[Data extracted from a collection]
┏━━
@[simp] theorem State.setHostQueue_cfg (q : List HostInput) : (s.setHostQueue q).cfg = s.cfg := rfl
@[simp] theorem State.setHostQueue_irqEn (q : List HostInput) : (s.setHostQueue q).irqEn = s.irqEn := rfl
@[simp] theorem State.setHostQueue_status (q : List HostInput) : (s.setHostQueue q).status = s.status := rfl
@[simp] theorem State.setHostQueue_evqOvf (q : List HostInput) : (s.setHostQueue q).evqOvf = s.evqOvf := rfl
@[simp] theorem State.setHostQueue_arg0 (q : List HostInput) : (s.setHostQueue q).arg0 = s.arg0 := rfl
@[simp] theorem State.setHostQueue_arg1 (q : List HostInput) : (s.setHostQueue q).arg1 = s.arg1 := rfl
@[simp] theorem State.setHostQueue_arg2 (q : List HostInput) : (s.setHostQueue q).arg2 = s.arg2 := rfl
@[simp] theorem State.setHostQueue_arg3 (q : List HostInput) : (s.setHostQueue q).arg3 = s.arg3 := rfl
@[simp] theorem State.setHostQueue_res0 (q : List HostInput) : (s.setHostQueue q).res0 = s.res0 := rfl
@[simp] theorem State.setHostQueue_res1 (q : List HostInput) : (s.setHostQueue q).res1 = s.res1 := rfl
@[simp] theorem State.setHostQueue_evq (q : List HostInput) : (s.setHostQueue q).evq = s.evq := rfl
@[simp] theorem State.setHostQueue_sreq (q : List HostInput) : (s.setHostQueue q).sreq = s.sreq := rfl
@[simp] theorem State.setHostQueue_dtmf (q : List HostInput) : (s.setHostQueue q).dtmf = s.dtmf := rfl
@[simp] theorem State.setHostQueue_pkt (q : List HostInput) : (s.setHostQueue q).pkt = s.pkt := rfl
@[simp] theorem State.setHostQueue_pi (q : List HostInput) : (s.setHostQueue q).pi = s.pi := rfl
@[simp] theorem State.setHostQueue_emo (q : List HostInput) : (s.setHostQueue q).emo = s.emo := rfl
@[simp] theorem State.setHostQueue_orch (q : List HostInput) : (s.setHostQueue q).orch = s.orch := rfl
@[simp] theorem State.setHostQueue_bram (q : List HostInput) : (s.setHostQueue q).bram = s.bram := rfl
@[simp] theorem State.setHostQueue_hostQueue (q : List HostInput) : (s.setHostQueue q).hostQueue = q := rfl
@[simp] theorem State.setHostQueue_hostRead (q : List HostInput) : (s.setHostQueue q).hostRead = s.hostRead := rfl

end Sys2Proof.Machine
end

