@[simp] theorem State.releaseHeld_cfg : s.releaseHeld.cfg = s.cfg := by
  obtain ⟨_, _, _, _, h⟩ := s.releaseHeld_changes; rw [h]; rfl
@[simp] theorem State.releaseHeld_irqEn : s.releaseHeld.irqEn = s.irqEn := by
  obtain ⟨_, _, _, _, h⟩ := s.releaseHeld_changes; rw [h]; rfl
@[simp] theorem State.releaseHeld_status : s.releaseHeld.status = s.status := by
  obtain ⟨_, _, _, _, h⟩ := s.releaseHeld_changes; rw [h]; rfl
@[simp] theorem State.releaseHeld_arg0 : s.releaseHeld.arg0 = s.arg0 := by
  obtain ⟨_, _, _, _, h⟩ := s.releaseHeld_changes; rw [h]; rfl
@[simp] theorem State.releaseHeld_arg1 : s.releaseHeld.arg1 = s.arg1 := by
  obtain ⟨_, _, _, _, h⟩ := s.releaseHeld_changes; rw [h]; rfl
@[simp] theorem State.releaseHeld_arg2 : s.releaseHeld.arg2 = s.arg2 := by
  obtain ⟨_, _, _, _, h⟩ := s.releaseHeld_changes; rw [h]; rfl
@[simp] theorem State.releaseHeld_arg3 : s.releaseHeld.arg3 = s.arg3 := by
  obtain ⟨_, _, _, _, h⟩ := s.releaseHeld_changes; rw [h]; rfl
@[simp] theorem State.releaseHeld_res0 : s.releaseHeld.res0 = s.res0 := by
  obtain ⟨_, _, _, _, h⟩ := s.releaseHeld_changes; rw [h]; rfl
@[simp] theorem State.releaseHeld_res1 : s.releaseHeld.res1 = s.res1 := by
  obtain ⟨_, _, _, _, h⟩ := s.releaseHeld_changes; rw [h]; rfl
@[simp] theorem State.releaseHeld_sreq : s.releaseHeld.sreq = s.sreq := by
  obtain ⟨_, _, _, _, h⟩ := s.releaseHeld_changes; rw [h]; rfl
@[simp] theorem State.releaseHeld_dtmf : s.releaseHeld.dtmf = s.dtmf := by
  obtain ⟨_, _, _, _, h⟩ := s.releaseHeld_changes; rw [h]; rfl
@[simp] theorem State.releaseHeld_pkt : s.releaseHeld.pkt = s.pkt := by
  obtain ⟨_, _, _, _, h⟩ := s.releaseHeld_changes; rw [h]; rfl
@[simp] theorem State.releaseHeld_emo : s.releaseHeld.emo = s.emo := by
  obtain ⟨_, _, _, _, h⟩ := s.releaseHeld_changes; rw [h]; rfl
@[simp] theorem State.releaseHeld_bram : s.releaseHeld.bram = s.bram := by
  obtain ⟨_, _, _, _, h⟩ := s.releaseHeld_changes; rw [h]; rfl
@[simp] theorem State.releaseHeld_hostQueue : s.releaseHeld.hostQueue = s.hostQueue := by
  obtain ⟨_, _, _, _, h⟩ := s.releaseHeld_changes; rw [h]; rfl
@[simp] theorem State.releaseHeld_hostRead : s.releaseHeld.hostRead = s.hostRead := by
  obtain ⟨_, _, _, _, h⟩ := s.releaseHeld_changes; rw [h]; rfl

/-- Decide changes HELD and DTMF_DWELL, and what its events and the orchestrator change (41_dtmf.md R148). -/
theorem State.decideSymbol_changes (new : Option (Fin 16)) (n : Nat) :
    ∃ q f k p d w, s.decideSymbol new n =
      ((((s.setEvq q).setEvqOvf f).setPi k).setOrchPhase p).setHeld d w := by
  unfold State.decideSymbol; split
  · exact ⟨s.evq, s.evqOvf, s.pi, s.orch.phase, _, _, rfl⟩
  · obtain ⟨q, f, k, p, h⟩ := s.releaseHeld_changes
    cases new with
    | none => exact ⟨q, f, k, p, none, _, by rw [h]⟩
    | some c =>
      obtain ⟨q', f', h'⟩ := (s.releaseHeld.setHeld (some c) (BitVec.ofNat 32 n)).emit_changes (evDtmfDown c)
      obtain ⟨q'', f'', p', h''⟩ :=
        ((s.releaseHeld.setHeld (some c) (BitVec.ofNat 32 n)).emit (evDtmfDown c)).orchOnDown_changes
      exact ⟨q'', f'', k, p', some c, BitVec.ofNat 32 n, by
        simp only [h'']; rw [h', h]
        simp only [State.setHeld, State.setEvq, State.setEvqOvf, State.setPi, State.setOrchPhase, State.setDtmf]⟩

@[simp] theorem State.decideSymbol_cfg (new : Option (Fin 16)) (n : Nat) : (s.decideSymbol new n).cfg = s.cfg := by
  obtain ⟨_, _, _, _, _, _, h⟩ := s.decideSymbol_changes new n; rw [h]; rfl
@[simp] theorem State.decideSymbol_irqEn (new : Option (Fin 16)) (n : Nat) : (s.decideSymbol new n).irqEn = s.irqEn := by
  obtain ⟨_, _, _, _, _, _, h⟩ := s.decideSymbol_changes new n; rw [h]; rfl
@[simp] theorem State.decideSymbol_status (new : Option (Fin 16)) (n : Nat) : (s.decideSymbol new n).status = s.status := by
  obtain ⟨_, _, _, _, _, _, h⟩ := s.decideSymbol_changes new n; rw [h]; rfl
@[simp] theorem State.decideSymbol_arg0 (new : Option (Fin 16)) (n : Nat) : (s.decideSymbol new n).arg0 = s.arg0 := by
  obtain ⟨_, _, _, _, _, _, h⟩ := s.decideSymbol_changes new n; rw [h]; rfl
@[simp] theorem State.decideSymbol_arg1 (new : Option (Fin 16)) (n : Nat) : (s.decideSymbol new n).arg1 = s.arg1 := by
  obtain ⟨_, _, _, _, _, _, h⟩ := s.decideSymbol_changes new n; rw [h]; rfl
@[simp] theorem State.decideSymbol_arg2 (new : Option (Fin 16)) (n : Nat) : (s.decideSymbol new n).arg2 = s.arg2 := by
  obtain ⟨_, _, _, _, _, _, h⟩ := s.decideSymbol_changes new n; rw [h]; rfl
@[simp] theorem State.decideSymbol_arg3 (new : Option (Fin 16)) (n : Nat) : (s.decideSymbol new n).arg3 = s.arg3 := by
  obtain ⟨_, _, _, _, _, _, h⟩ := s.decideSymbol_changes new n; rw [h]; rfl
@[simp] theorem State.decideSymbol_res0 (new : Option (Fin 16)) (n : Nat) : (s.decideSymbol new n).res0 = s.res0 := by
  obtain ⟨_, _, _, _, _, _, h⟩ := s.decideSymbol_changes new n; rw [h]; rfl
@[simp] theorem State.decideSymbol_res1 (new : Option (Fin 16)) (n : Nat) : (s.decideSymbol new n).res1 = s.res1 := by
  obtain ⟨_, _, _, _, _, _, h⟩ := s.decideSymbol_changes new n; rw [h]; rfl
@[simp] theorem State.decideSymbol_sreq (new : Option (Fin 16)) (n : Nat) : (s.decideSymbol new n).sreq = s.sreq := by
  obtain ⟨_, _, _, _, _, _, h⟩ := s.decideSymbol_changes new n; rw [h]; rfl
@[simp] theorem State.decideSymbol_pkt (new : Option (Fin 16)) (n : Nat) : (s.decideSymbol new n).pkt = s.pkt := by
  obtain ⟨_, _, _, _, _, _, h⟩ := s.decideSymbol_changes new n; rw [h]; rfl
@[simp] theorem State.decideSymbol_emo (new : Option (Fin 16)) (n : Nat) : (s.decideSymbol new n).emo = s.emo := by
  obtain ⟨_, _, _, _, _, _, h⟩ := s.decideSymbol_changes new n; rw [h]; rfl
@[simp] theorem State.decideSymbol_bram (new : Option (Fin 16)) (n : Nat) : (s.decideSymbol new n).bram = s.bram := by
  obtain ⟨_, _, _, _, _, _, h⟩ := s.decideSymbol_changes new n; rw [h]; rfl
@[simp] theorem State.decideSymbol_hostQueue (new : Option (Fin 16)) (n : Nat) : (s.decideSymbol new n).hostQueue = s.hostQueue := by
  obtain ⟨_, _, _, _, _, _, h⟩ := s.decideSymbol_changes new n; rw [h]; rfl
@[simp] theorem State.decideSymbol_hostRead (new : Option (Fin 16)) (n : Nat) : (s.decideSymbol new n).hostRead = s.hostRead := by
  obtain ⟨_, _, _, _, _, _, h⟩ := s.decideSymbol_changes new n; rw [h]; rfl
┗━━
The answer must be a single number: the count of lines in the entries above that contain "exact".

3